Corriere della Sera, 25 settembre 2023

Il figlio di Vittorio, ucciso dalle Br: “L’ultima volta che mi chiamò ero negli Usa. Disse: ti sento e sto bene”. Gli assassini: “La Braghetti l’ho conosciuta fugacemente a un incontro della Caritas. Tra noi e loro c’era una terribile asimmetria”. “Ho ucciso il professor Vittorio Bachelet il 12 febbraio del 1980 al termine di una lezione alla facoltà di scienze politiche. Lo aspettavo. Scese le scale seguito e circondato dai suoi studenti. Ero vestita come uno di loro, in giaccone, pantalone stivali, con un cappello di lana in testa. Gli andai incontro ed esplosi undici colpi. Fu un attimo. Solo mentre cadeva lo guardai, vidi i capelli grigi, gli occhiali, il cappotto blu…. Non ero stata io a individuare l’obiettivo né a condurre l’inchiesta. Il professor Bachelet era un bersaglio facilissimo, non aveva la scorta e faceva sempre gli stessi percorsi”.
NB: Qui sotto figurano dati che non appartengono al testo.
/-- Settles O40: every kind of step appends some entries and changes counters, sink, channel and CURSOR as they say. -/
theorem stepKeepsTheAccounts : Obligations.StepKeepsTheAccounts := by
  intro s t l a h
  obtain ⟨u, hu, rfl⟩ := stepped_of_next h
  obtain ⟨m, hm⟩ := hu.recorded l
  exact (callerTurn_recorded u).accounts (hm.accounts a)

/-! ### The budget -/

/-- With no attempt issued, only the number of delivered samples counts. -/
theorem withinBudget_of_le {s t : State} (hconfig : t.runConfig = s.runConfig) (hslot : t.engineReq = [])
    (hle : ∀ c n, s.runConfig = some c → c.budget = some n → t.valid ≤ n) : WithinBudget t :=
  fun c n hc hb => ⟨hle c n (hconfig ▸ hc) hb, absurd hslot⟩

/-- An attempt that starts below the budget ends within it (spec/43_pipeline.md R172). -/
theorem Attempted.withinBudget {s t : State} {c : RunConfig} {o : AttemptOutcome} (a : Attempted s c o t)
    (he : s.engineReq = []) (hbelow : ∀ c n, s.runConfig = some c → c.budget = some n → s.valid < n) : WithinBudget t := by
  refine withinBudget_of_le a.runConfig (a.engineReq.trans he) fun c n hc hb => ?_
  have hlt := hbelow c n hc hb
  rw [a.valid]
  split <;> omega

/-- An operation keeps the budget when RUN_STEP runs only below it. -/
theorem Operated.withinBudget {s t : State} {i : Instr} (h : Operated s i t) (he : s.engineReq = []) (w : WithinBudget s)
    (hbelow : i = .runStep → ∀ c n, s.runConfig = some c → c.budget = some n → s.valid < n) : WithinBudget t := by
  have hle : ∀ c n, s.runConfig = some c → c.budget = some n → s.valid ≤ n := fun c n hc hb => (w c n hc hb).1
  cases h with
  | pure _ ht _ => rw [ht]; exact withinBudget_of_le rfl he hle
  | pulled => rw [pullFrame_frame_rule s]; exact withinBudget_of_le rfl he hle
  | attempted _ _ _ _ a => exact a.withinBudget he (hbelow rfl)
  | failed _ _ _ a => exact a.withinBudget he (hbelow rfl)
  | started => exact fun _ _ _ _ => ⟨Nat.zero_le _, absurd he⟩
  | inited =>
    exact withinBudget_of_le (afterWriteDraw_runConfig s) ((afterWriteDraw_engineReq s).trans he) (by simpa using hle)
  | initFailed =>
    exact withinBudget_of_le (afterWriteDraw_runConfig s) ((afterWriteDraw_engineReq s).trans he) (by simpa using hle)
  | closed => exact withinBudget_of_le rfl he hle

/-- A budget that is not met leaves room for one more sample (spec/43_pipeline.md R170). -/
theorem lt_of_budgetMet_eq_false {n valid : Nat} (h : budgetMet (some n) valid = false) : valid < n := by
  simpa [budgetMet] using h

/-- The engine's part of a step keeps the budget: an attempt is issued only below it, and runs only when issued. -/
theorem Stepped.withinBudget {s u : State} (h : Stepped s u) (w : WithinBudget s) : WithinBudget u := by
  have hle : ∀ c n, s.runConfig = some c → c.budget = some n → s.valid ≤ n := fun c n hc hb => (w c n hc hb).1
  cases h with
  | idle => exact w
  | stopped he => exact withinBudget_of_le (s := s) rfl he hle
  | cancelled he => exact withinBudget_of_le (s := s) rfl he hle
  | issued _ _ hc hnot =>
    intro c' n hc' hb
    obtain rfl : _ = c' := Option.some.inj (hc.symm.trans hc')
    rw [hb] at hnot
    have hlt := lt_of_budgetMet_eq_false hnot
    exact ⟨hlt.le, fun _ => hlt⟩
  | callerOp he _ hi _ hop =>
    refine hop.withinBudget he (withinBudget_of_le (s := s) rfl he hle) ?_
    rintro rfl
    cases hi
  | callerValue he _ hi _ _ hop =>
    refine hop.withinBudget he (withinBudget_of_le (s := s) rfl he hle) ?_
    rintro rfl
    cases hi
  | engineOp he _ hop =>
    exact hop.withinBudget rfl (withinBudget_of_le (s := s) rfl rfl hle) fun _ c n hc hb => (w c n hc hb).2 he

/-- Settles O41: the check issues an attempt only below the budget, and an attempt delivers at most one sample. -/
theorem stepStaysWithinBudget : Obligations.StepStaysWithinBudget := by
  intro s t _ w h
  obtain ⟨u, hu, rfl⟩ := stepped_of_next h
  rw [callerTurn_eq]
  exact hu.withinBudget w

/-! ### The timestamps -/

/-- What leaves the sink and the latched configuration alone, and does not set the clock back, keeps the timestamps in order. -/
theorem timestamped_of_eq {s t : State} (h : Timestamped s) (hsink : t.sink = s.sink) (hconfig : t.runConfig = s.runConfig)
    (hclock : s.clockNow ≤ t.clockNow) : Timestamped t where
  whenEnabled := by rw [hsink, hconfig]; exact h.whenEnabled
  neverBack := by rw [hsink]; exact h.neverBack
  clockAhead x hx := (h.clockAhead x (hsink ▸ hx)).trans hclock
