-- ==== Sys2Proof/Word.lean ====
section
/-! DEFINITION. The plain words of the QX8 model: bytes, register words, dies, PCIe functions, rings, descriptors. -/
namespace Sys2Proof

/-- One byte of memory or of a descriptor. -/
abbrev Byte := BitVec 8

/-- One 32-bit set-up register (R8). -/
abbrev Word := BitVec 32

/-- One 64-byte submission descriptor, byte 0 in the lowest bits (R64, 0.7: little-endian). -/
abbrev Desc := BitVec 512

/-- The two dies of the device (R13). -/
inductive Die where
  | a
  | b
deriving DecidableEq, Repr

/-- One PCIe function of one endpoint: 0 PF0, 1–31 VF1–VF31, 63 PF1 (R52; the coding of R86 GRANTEE). -/
structure Fun where
  ep : Die
  fn : Nat
deriving DecidableEq, Repr

/-- One ring of one function (R54). -/
structure RingId where
  fn : Fun
  ring : Nat
deriving DecidableEq, Repr

/-- The level of a request (R107). -/
inductive Level where
  | s
  | h
  | n
deriving DecidableEq, Repr

/-- A field of a register: its lowest bit and its width. -/
structure Fld where
  lo : Nat
  len : Nat
deriving DecidableEq, Repr

end Sys2Proof
end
Il “bersaglio facilissimo” - Il “bersaglio facilissimo” di cui parla Anna Laura Braghetti nel suo Il prigioniero io l’ho conosciuto personalmente. Avevo ventuno anni ed ero consigliere comunale a Roma. Bachelet era stato eletto nella Dc, credo per volontà di Moro, e durante le lunghe sedute dell’assemblea capitolina tra lui e me si era instaurato un rapporto particolare. Parlavamo del compromesso storico, della Dc e del Pci, delle nostre famiglie, di Dio e dell’umano. Quando lo hanno ucciso, il “bersaglio facilissimo”, ho sofferto. Vicino a lui, quel giorno c’era la sua assistente, Rosy Bindi. Qualche giorno dopo ai suoi funerali ascoltai, rapito da tanta forza, suo figlio Giovanni pronunciare queste parole, inedite in quel tempo di odio e sangue: “Preghiamo per i nostri governanti, per il nostro presidente Sandro Pertini, per Francesco Cossiga. Per tutti i giudici, i poliziotti, i carabinieri, gli agenti di custodia e quanti oggi, nelle diverse responsabilità, nella società, nel Parlamento, nelle strade continuano a combattere in prima fila la battaglia per la democrazia, con coraggio e amore. Vogliamo pregare anche per quelli che hanno colpito il mio papà, perché senza togliere nulla alla giustizia, che deve trionfare, sulle nostre bocche ci sia sempre il perdono e mai la vendetta, sempre la vita e mai la richiesta della morte degli altri”.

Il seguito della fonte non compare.